##### Data records #####

-- ==== Sys2Proof/Decode.lean ====
section
/-! DEFINITION. From a command word to a command and back (30_encoding.md R60 to R66, R68). The third check of R68, the length
against `BUF_SIZE` (R67), needs the block's configuration; the meaning of the command makes it, still before any read (log 13). -/

namespace Sys2Proof

/-- Why a word is no command, in the order in which the block looks (R68). -/
inductive DecodeError where
  /-- R65: OP is 0x00 or 0x04..0xFF. -/
  | reservedOpcode
  /-- R66: OP is 0x01, 0x02 or 0x03 and RSV is not zero. -/
  | reservedBitsSet
  deriving DecidableEq, Repr

/-! The fields of R61, R62 and R63. -/

/-- OP = w[7:0]. -/
def opField (w : CommandWord) : Byte := w.extractLsb' 0 8
/-- LEN = w[23:8] (format L). -/
def lenField (w : CommandWord) : Half := w.extractLsb' 8 16
/-- RSV = w[63:24] (format L). -/
def rsvFieldL (w : CommandWord) : BitVec 40 := w.extractLsb' 24 40
/-- SA = w[15:8] (format E). -/
def saField (w : CommandWord) : Byte := w.extractLsb' 8 8
/-- FC = w[23:16] (format E). -/
def fcField (w : CommandWord) : Byte := w.extractLsb' 16 8
/-- START = w[39:24] (format E). -/
def startField (w : CommandWord) : Half := w.extractLsb' 24 16
/-- COUNT = w[55:40] (format E). -/
def countField (w : CommandWord) : Half := w.extractLsb' 40 16
/-- RSV = w[63:56] (format E). -/
def rsvFieldE (w : CommandWord) : Byte := w.extractLsb' 56 8

/-- The decoder of R64 with the checks of R65 and R66, in that order (R68). -/
def decode (w : CommandWord) : Except DecodeError Instr :=
  if opField w = 0x01#8 then
    if rsvFieldL w = 0#40 then .ok (.crc (lenField w)) else .error .reservedBitsSet
  else if opField w = 0x02#8 then
    if rsvFieldE w = 0#8 then
      .ok (.enc (saField w) (fcField w) (startField w) (countField w))
    else .error .reservedBitsSet
  else if opField w = 0x03#8 then
    if rsvFieldL w = 0#40 then .ok (.dec (lenField w)) else .error .reservedBitsSet
  else .error .reservedOpcode

/-- The word of a command (R69: `0x01 | len << 8` and so on; R85, R102, R127 say the same). -/
def encode : Instr → CommandWord
  | .crc len => 0x01#64 ||| len.setWidth 64 <<< 8
  | .enc sa fc start count =>
    0x02#64 ||| sa.setWidth 64 <<< 8 ||| fc.setWidth 64 <<< 16 ||| start.setWidth 64 <<< 24
      ||| count.setWidth 64 <<< 40
  | .dec len => 0x03#64 ||| len.setWidth 64 <<< 8

/-- A row of the match and mask table of R64. -/
structure OpcodeRow where
  mnemonic : String
  mask : CommandWord
  matchWord : CommandWord
  deriving DecidableEq, Repr

/-- The match and mask table of R64 (spec/opcode_table.json). -/
def opcodeTable : List OpcodeRow :=
  [⟨"CRC", 0xFFFFFFFFFF0000FF#64, 0x0000000000000001#64⟩,
   ⟨"ENC", 0xFF000000000000FF#64, 0x0000000000000002#64⟩,
   ⟨"DEC", 0xFFFFFFFFFF0000FF#64, 0x0000000000000003#64⟩]

/-- R64: "`(w & mask) == match`". -/
def OpcodeRow.hits (r : OpcodeRow) (w : CommandWord) : Bool := w &&& r.mask == r.matchWord

/-- The command word whose low `nbits` bits are those of `w` and whose other bits are 0. -/
def tableWord (nbits w : Nat) : CommandWord := BitVec.ofNat 64 (w % 2 ^ nbits)

/-- What the decoder reads from a table row's bits. Every command is one 64-bit word (R60), so a row's bit numbers are the bit
numbers of the word. -/
def decodeTableWord (nbits w : Nat) : Option Instr :=
  match decode (tableWord nbits w) with
  | .ok i => some i
  | .error _ => none

end Sys2Proof
end

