-- ==== Sys2Proof/Machine/Crc.lean ====
section
/-! DEFINITION. The CRC-16 engine (40_crc.md R80 to R84) and the CRC command (R85). -/

namespace Sys2Proof.Machine

/-- One bit step (R80): bit 0 is tested before the shift, the shift is logical, the XOR comes after it. -/
def crcBit (acc : Half) : Half :=
  if acc.getLsbD 0 then (acc >>> 1) ^^^ 0xA001#16 else acc >>> 1

/-- `n` bit steps. -/
def crcBits : Nat → Half → Half
  | 0, acc => acc
  | n + 1, acc => crcBits n (crcBit acc)

/-- One byte step (R81): XOR the byte into the low 8 bits, then eight bit steps. -/
def crcByte (acc : Half) (b : Byte) : Half := crcBits 8 (acc ^^^ b.setWidth 16)

/-- `crc16` (R82): from the seed 0xFFFF, in sequence order, with no final XOR. The empty sequence is legal (R83). -/
def crc16 (bs : List Byte) : Half := bs.foldl crcByte 0xFFFF#16

/-- `exec_CRC(LEN)` (R85). -/
def execCrc (len : Half) (s : State) : Host.Outcome State Fault Refusal :=
  whenLenFits len s fun n =>
    afterReads (readInputs s 0 n) fun bs =>
      s.complete .ok fun r => { r with crcOut := some (crc16 bs) }

end Sys2Proof.Machine
end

#####

The output must consist solely of the lines from the first line of the records through the line containing "R68, the length", reproduced exactly.

# Reply to the exercise
-- ==== Sys2Proof/Decode.lean ====
section
/-! DEFINITION. From a command word to a command and back (30_encoding.md R60 to R66, R68). The third check of R68, the length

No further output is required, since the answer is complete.